Oder erlaube dir eine Kopfstandmethode: Mit „Ugly First“ nimmst du dir vor, die ersten Seite deines Konzeptes oder deiner Arbeit gerne schlecht zu schreiben. Denn wir haben gelernt: Perfektion ist oft der Feind des Anfangs. Und erst am nächsten Tag korrigierst du und bringst die Perfektion in deine Ideen. Durch diese Teilschritte erlaubst du dir einfach mal den Weg zu gehen. 

Und wenn die Angst vor dem Versagen dennoch zu groß ist, dann frage dich „was kann im schlimmsten Fall geschehen?“. Du wirst sicher überleben, es wird nicht zur Kündigung kommen und dein Partner wird dich nicht ersetzen. Also schlimme Folgen stecken in dem „einfach mal anfangen, wenn auch nicht perfekt“ gar nicht drin. 

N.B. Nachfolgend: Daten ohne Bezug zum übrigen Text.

-- ==== Sys2Proof/Laws/State.lean ====
section
/-! SUPPORT. One lemma per field per update of the state, each true by rfl. -/

namespace Sys2Proof.Machine
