theorem State.onPax_keeps {a f} (h : Keeps m s0 s) (hm : within [.pwm] m = true) : Keeps m s0 (State.onPax a f s) := by
  unfold State.onPax
  try dsimp only
  repeat' with_reducible first
    | exact h
    | refine keeps_ite (fun _ => ?_) (fun _ => ?_)
    | refine State.onPwm_keeps ?_ (within_trans hm (by decide))
    | refine keeps_pair (by assumption) ?_
    | split

/-! ### Triggers -/

theorem State.onAcqGroup_keeps {g f} (h : Keeps m s0 s) (hm : within [.acq] m = true) : Keeps m s0 (State.onAcqGroup g f s) := by
  unfold State.onAcqGroup
  try dsimp only
  repeat' with_reducible first
    | exact h
    | refine keeps_ite (fun _ => ?_) (fun _ => ?_)
    | refine State.onAcq_keeps ?_ (within_trans hm (by decide))
    | refine keeps_pair (by assumption) ?_
    | split

theorem State.acqFire_keeps {g tt fl} (h : Keeps m s0 s) (hm : within [.reg .acq, .acq] m = true) : Keeps m s0 (State.acqFire g tt fl s) := by
  unfold State.acqFire
  try dsimp only
  repeat' with_reducible first
    | exact h
    | refine keeps_ite (fun _ => ?_) (fun _ => ?_)
    | refine State.bump_keeps (by first | exact ACQ_CST_STATE_blk .. | exact ACQ_GCNT_TRIG_blk .. | exact ACQ_GLAST_blk .. | exact whole_blk (ACQ_GLAST_blk ..) | exact ACQ_GST_STATE_blk .. | (refine blk_ite ?_ ?_ <;> first | exact ACQ_CST_STATE_blk .. | exact ACQ_GCNT_TRIG_blk .. | exact ACQ_GLAST_blk .. | exact whole_blk (ACQ_GLAST_blk ..) | exact ACQ_GST_STATE_blk ..)) ?_ (within_trans hm (by decide))
    | refine State.put_keeps (by first | exact ACQ_CST_STATE_blk .. | exact ACQ_GCNT_TRIG_blk .. | exact ACQ_GLAST_blk .. | exact whole_blk (ACQ_GLAST_blk ..) | exact ACQ_GST_STATE_blk .. | (refine blk_ite ?_ ?_ <;> first | exact ACQ_CST_STATE_blk .. | exact ACQ_GCNT_TRIG_blk .. | exact ACQ_GLAST_blk .. | exact whole_blk (ACQ_GLAST_blk ..) | exact ACQ_GST_STATE_blk ..)) ?_ (within_trans hm (by decide))
    | refine State.onAcqGroup_keeps ?_ (within_trans hm (by decide))
    | refine State.wr_keeps (by first | exact ACQ_CST_STATE_blk .. | exact ACQ_GCNT_TRIG_blk .. | exact ACQ_GLAST_blk .. | exact whole_blk (ACQ_GLAST_blk ..) | exact ACQ_GST_STATE_blk .. | (refine blk_ite ?_ ?_ <;> first | exact ACQ_CST_STATE_blk .. | exact ACQ_GCNT_TRIG_blk .. | exact ACQ_GLAST_blk .. | exact whole_blk (ACQ_GLAST_blk ..) | exact ACQ_GST_STATE_blk ..)) ?_ (within_trans hm (by decide))
    | refine State.onAcq_keeps ?_ (within_trans hm (by decide))
    | refine keeps_foldl ?_ _ ?_
    | refine keeps_foldl_snd ?_ _ ?_
    | (intro _ _ h; try dsimp only)
    | refine keeps_pair (by assumption) ?_
    | split

theorem State.acqTrigger_keeps {g tt fl} (h : Keeps m s0 s) (hm : within [.reg .acq, .acq] m = true) : Keeps m s0 (State.acqTrigger g tt fl s) := by
  unfold State.acqTrigger
  try dsimp only
  repeat' with_reducible first
    | exact h
    | refine keeps_ite (fun _ => ?_) (fun _ => ?_)
    | refine State.satBump_keeps (by first | exact ACQ_GCNT_MISS_blk .. | exact ACQ_GST_RAIGN_blk .. | (refine blk_ite ?_ ?_ <;> first | exact ACQ_GCNT_MISS_blk .. | exact ACQ_GST_RAIGN_blk ..)) ?_ (within_trans hm (by decide))
    | refine State.acqFire_keeps ?_ (within_trans hm (by decide))
    | refine keeps_pair (by assumption) ?_
    | split

theorem State.acqSource_keeps {src idx m' tt fl} (h : Keeps m s0 s) (hm : within [.reg .acq, .acq] m = true) : Keeps m s0 (State.acqSource src idx m' tt fl s) := by
  unfold State.acqSource
  try dsimp only
  repeat' with_reducible first
    | exact h
    | refine keeps_ite (fun _ => ?_) (fun _ => ?_)
    | refine State.acqTrigger_keeps ?_ (within_trans hm (by decide))
    | refine keeps_foldl ?_ _ ?_
    | refine keeps_foldl_snd ?_ _ ?_
    | (intro _ _ h; try dsimp only)
    | refine keeps_pair (by assumption) ?_
    | split

/-! ### Leash -/

theorem State.clampFlag_keeps {a b} (h : Keeps m s0 s) (hm : within [.reg .lsh, .reg .err, .sets, .log, .axes] m = true) : Keeps m s0 (State.clampFlag a b s) := by
  unfold State.clampFlag
  try dsimp only
  repeat' with_reducible first
    | exact h
    | refine keeps_ite (fun _ => ?_) (fun _ => ?_)
    | refine State.onAxis_keeps ?_ (within_trans hm (by decide))
    | refine State.raise_keeps (by first | exact LSH_CLAMP_blk ..) ?_ (within_trans hm (by decide))
    | refine keeps_pair (by assumption) ?_
    | split

theorem State.clampFlags_keeps {a mask} (h : Keeps m s0 s) (hm : within [.reg .lsh, .reg .err, .sets, .log, .axes] m = true) : Keeps m s0 (State.clampFlags a mask s) := by
  unfold State.clampFlags
  try dsimp only
  repeat' with_reducible first
    | exact h
    | refine keeps_ite (fun _ => ?_) (fun _ => ?_)
    | refine State.clampFlag_keeps ?_ (within_trans hm (by decide))
    | refine keeps_foldl ?_ _ ?_
    | refine keeps_foldl_snd ?_ _ ?_
    | (intro _ _ h; try dsimp only)
    | refine keeps_pair (by assumption) ?_
    | split

theorem State.i2tUpdate_keeps {a d q} (h : Keeps m s0 s) (hm : within [.reg .lsh, .reg .err, .sets, .log, .axes] m = true) : Keeps m s0 (State.i2tUpdate a d q s) := by
  unfold State.i2tUpdate
  try dsimp only
  repeat' with_reducible first
    | exact h
    | refine keeps_ite (fun _ => ?_) (fun _ => ?_)
    | refine State.onAxis_keeps ?_ (within_trans hm (by decide))
    | refine State.put_keeps (by first | exact LSH_CLAMP_I2T_blk .. | exact LSH_I2T_LEVEL_blk .. | (refine blk_ite ?_ ?_ <;> first | exact LSH_CLAMP_I2T_blk .. | exact LSH_I2T_LEVEL_blk ..)) ?_ (within_trans hm (by decide))
    | refine State.raise_keeps (by first | exact LSH_CLAMP_I2T_blk .. | exact LSH_I2T_LEVEL_blk .. | (refine blk_ite ?_ ?_ <;> first | exact LSH_CLAMP_I2T_blk .. | exact LSH_I2T_LEVEL_blk ..)) ?_ (within_trans hm (by decide))
    | refine keeps_pair (by assumption) ?_
    | split

theorem State.leashIref_keeps {a d q} (h : Keeps m s0 s) (hm : within [.reg .lsh, .reg .err, .sets, .log, .axes] m = true) : Keeps m s0 (State.leashIref a d q s).2 := by
  unfold State.leashIref
  try dsimp only
  repeat' with_reducible first
    | exact h
    | refine keeps_ite (fun _ => ?_) (fun _ => ?_)
    | refine State.clampFlag_keeps ?_ (within_trans hm (by decide))
    | refine State.onAxis_keeps ?_ (within_trans hm (by decide))
    | refine State.i2tUpdate_keeps ?_ (within_trans hm (by decide))
    | refine keeps_pair (by assumption) ?_
    | split

theorem State.leashCompare_keeps {a h'} (h : Keeps m s0 s) (hm : within [.reg .lsh, .reg .err, .sets, .log, .axes] m = true) : Keeps m s0 (State.leashCompare a h' s).2 := by
  unfold State.leashCompare
  try dsimp only
  repeat' with_reducible first
    | exact h
    | refine keeps_ite (fun _ => ?_) (fun _ => ?_)
    | refine State.clampFlags_keeps ?_ (within_trans hm (by decide))
    | refine keeps_pair (by assumption) ?_
    | split

/-! ### Operands -/

/-! ### Flags -/

/-! ### EngineIsa -/

theorem State.engOp_keeps {x cyc f} (h : Keeps m s0 s) (hm : within [.eng] m = true) : Keeps m s0 (State.engOp x cyc f s) := by
  unfold State.engOp
  try dsimp only
  repeat' with_reducible first
    | exact h
    | refine keeps_ite (fun _ => ?_) (fun _ => ?_)
    | refine State.onCx_keeps ?_ (within_trans hm (by decide))
    | refine keeps_pair (by assumption) ?_
    | split

theorem State.engStore_keeps {x cyc f} (h : Keeps m s0 s) (hm : within [.reg .eng, .sets, .eng] m = true) : Keeps m s0 (State.engStore x cyc f s) := by
  unfold State.engStore
  try dsimp only
  repeat' with_reducible first
    | exact h
    | refine keeps_ite (fun _ => ?_) (fun _ => ?_)
    | refine State.latch_keeps (by first | exact ENG_FLG_WPROT_blk ..) ?_ (within_trans hm (by decide))
    | refine State.onCx_keeps ?_ (within_trans hm (by decide))
    | refine keeps_pair (by assumption) ?_
    | split

theorem execEngNop_keeps {x} {t} (e : execEngNop x s = .next t) : Keeps [.eng] s t := by
  have hm := within_refl [.eng]
  have h := Keeps.refl [.eng] s
  simp only [execEngNop, Host.Outcome.next.injEq] at e
  subst e
  repeat' with_reducible first
    | exact h
    | refine keeps_ite (fun _ => ?_) (fun _ => ?_)
    | refine State.engOp_keeps ?_ (within_trans hm (by decide))
    | refine keeps_pair (by assumption) ?_
    | split

theorem execEngEnd_keeps {x} {t} (e : execEngEnd x s = .next t) : Keeps [.eng] s t := by
  have hm := within_refl [.eng]
  have h := Keeps.refl [.eng] s
  simp only [execEngEnd, Host.Outcome.next.injEq] at e
  subst e
  repeat' with_reducible first
    | exact h
    | refine keeps_ite (fun _ => ?_) (fun _ => ?_)
    | refine State.onCx_keeps ?_ (within_trans hm (by decide))
    | refine keeps_pair (by assumption) ?_
    | split

theorem execEngRep_keeps {x count len} {t} (e : execEngRep x count len s = .next t) : Keeps [.eng] s t := by
  have hm := within_refl [.eng]
  have h := Keeps.refl [.eng] s
  simp only [execEngRep, Host.Outcome.next.injEq] at e
  subst e
  repeat' with_reducible first
    | exact h
    | refine keeps_ite (fun _ => ?_) (fun _ => ?_)
    | refine State.engOp_keeps ?_ (within_trans hm (by decide))
    | refine keeps_pair (by assumption) ?_
    | split

theorem execEngClrf_keeps {x mask} {t} (e : execEngClrf x mask s = .next t) : Keeps [.eng] s t := by
  have hm := within_refl [.eng]
  have h := Keeps.refl [.eng] s
  simp only [execEngClrf, Host.Outcome.next.injEq] at e
  subst e
  repeat' with_reducible first
    | exact h
    | refine keeps_ite (fun _ => ?_) (fun _ => ?_)
    | refine State.engOp_keeps ?_ (within_trans hm (by decide))
    | refine keeps_pair (by assumption) ?_
    | split

theorem execEngLdi_keeps {x d imm} {t} (e : execEngLdi x d imm s = .next t) : Keeps [.eng] s t := by
  have hm := within_refl [.eng]
  have h := Keeps.refl [.eng] s
  simp only [execEngLdi, Host.Outcome.next.injEq] at e
  subst e
  repeat' with_reducible first
    | exact h
    | refine keeps_ite (fun _ => ?_) (fun _ => ?_)
    | refine State.engOp_keeps ?_ (within_trans hm (by decide))
    | refine keeps_pair (by assumption) ?_
    | split

theorem execEngLdp_keeps {x p imm} {t} (e : execEngLdp x p imm s = .next t) : Keeps [.eng] s t := by
  have hm := within_refl [.eng]
  have h := Keeps.refl [.eng] s
  simp only [execEngLdp, Host.Outcome.next.injEq] at e
  subst e
  repeat' with_reducible first
    | exact h
    | refine keeps_ite (fun _ => ?_) (fun _ => ?_)
    | refine State.engOp_keeps ?_ (within_trans hm (by decide))
    | refine keeps_pair (by assumption) ?_
    | split

theorem execEngLd_keeps {x d p md} {t} (e : execEngLd x d p md s = .next t) : Keeps [.eng] s t := by
  have hm := within_refl [.eng]
  have h := Keeps.refl [.eng] s
  simp only [execEngLd, Host.Outcome.next.injEq] at e
  subst e
  repeat' with_reducible first
    | exact h
    | refine keeps_ite (fun _ => ?_) (fun _ => ?_)
    | refine State.engOp_keeps ?_ (within_trans hm (by decide))
    | refine keeps_pair (by assumption) ?_
    | split

theorem execEngSt_keeps {x d p md} {t} (e : execEngSt x d p md s = .next t) : Keeps [.reg .eng, .sets, .eng] s t := by
  have hm := within_refl [.reg .eng, .sets, .eng]
  have h := Keeps.refl [.reg .eng, .sets, .eng] s
  simp only [execEngSt, Host.Outcome.next.injEq] at e
  subst e
  repeat' with_reducible first
    | exact h
    | refine keeps_ite (fun _ => ?_) (fun _ => ?_)
    | refine State.engStore_keeps ?_ (within_trans hm (by decide))
    | refine keeps_pair (by assumption) ?_
    | split

theorem execEngLdm_keeps {x m' p md} {t} (e : execEngLdm x m' p md s = .next t) : Keeps [.eng] s t := by
  have hm := within_refl [.eng]
  have h := Keeps.refl [.eng] s
  simp only [execEngLdm, Host.Outcome.next.injEq] at e
  subst e
  repeat' with_reducible first
    | exact h
    | refine keeps_ite (fun _ => ?_) (fun _ => ?_)
    | refine State.engOp_keeps ?_ (within_trans hm (by decide))
    | refine keeps_pair (by assumption) ?_
    | split

theorem execEngLdw_keeps {x a p md} {t} (e : execEngLdw x a p md s = .next t) : Keeps [.eng] s t := by
  have hm := within_refl [.eng]
  have h := Keeps.refl [.eng] s
  simp only [execEngLdw, Host.Outcome.next.injEq] at e
  subst e
  repeat' with_reducible first
    | exact h
    | refine keeps_ite (fun _ => ?_) (fun _ => ?_)
    | refine State.engOp_keeps ?_ (within_trans hm (by decide))
    | refine keeps_pair (by assumption) ?_
    | split

theorem execEngStw_keeps {x a p md} {t} (e : execEngStw x a p md s = .next t) : Keeps [.reg .eng, .sets, .eng] s t := by
  have hm := within_refl [.reg .eng, .sets, .eng]
  have h := Keeps.refl [.reg .eng, .sets, .eng] s
  simp only [execEngStw, Host.Outcome.next.injEq] at e
  subst e
  repeat' with_reducible first
    | exact h
    | refine keeps_ite (fun _ => ?_) (fun _ => ?_)
    | refine State.engStore_keeps ?_ (within_trans hm (by decide))
    | refine keeps_pair (by assumption) ?_
    | split

theorem execEngLld_keeps {x l p md} {t} (e : execEngLld x l p md s = .next t) : Keeps [.eng] s t := by
  have hm := within_refl [.eng]
  have h := Keeps.refl [.eng] s
  simp only [execEngLld, Host.Outcome.next.injEq] at e
  subst e
  repeat' with_reducible first
    | exact h
    | refine keeps_ite (fun _ => ?_) (fun _ => ?_)
    | refine State.engOp_keeps ?_ (within_trans hm (by decide))
    | refine keeps_pair (by assumption) ?_
    | split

Und falls du noch einen kleinen Schuss Motivation für deine Aufgabe brauchst, dann lege das ‚Warum‘ fest. Wenn du eine Aufgabe übernimmst – die du am liebsten vor dir herschiebst – dann mache dir die positiven Folgend bewusst. Vielleicht bekommst du nach Abschluss des Projektes etwas mehr Gehalt. Vielleicht ist es nur eine saubere Wohnung und die Gäste bewundern dich dafür. Der Urlaub kann nach der Steuererklärung mit der erwarteten Erstattung endlich gebucht werden. Es gibt sicherlich viele schöne Gründe, die du dir einfach nur immer wieder bewusst machen willst. Damit sprichst du dein limbische System wieder etwas mehr an. 

Prokrastination ist jeden falls kein Charakterfehler sondern ein Signal. Und auf Signale sollte man hören. Sie sagen dir, was du wirklich brauchst im Leben. Ganz gleich ob es Struktur, Mut oder einfach nur eine Tasse Kaffee und ein Katzenvideo ist.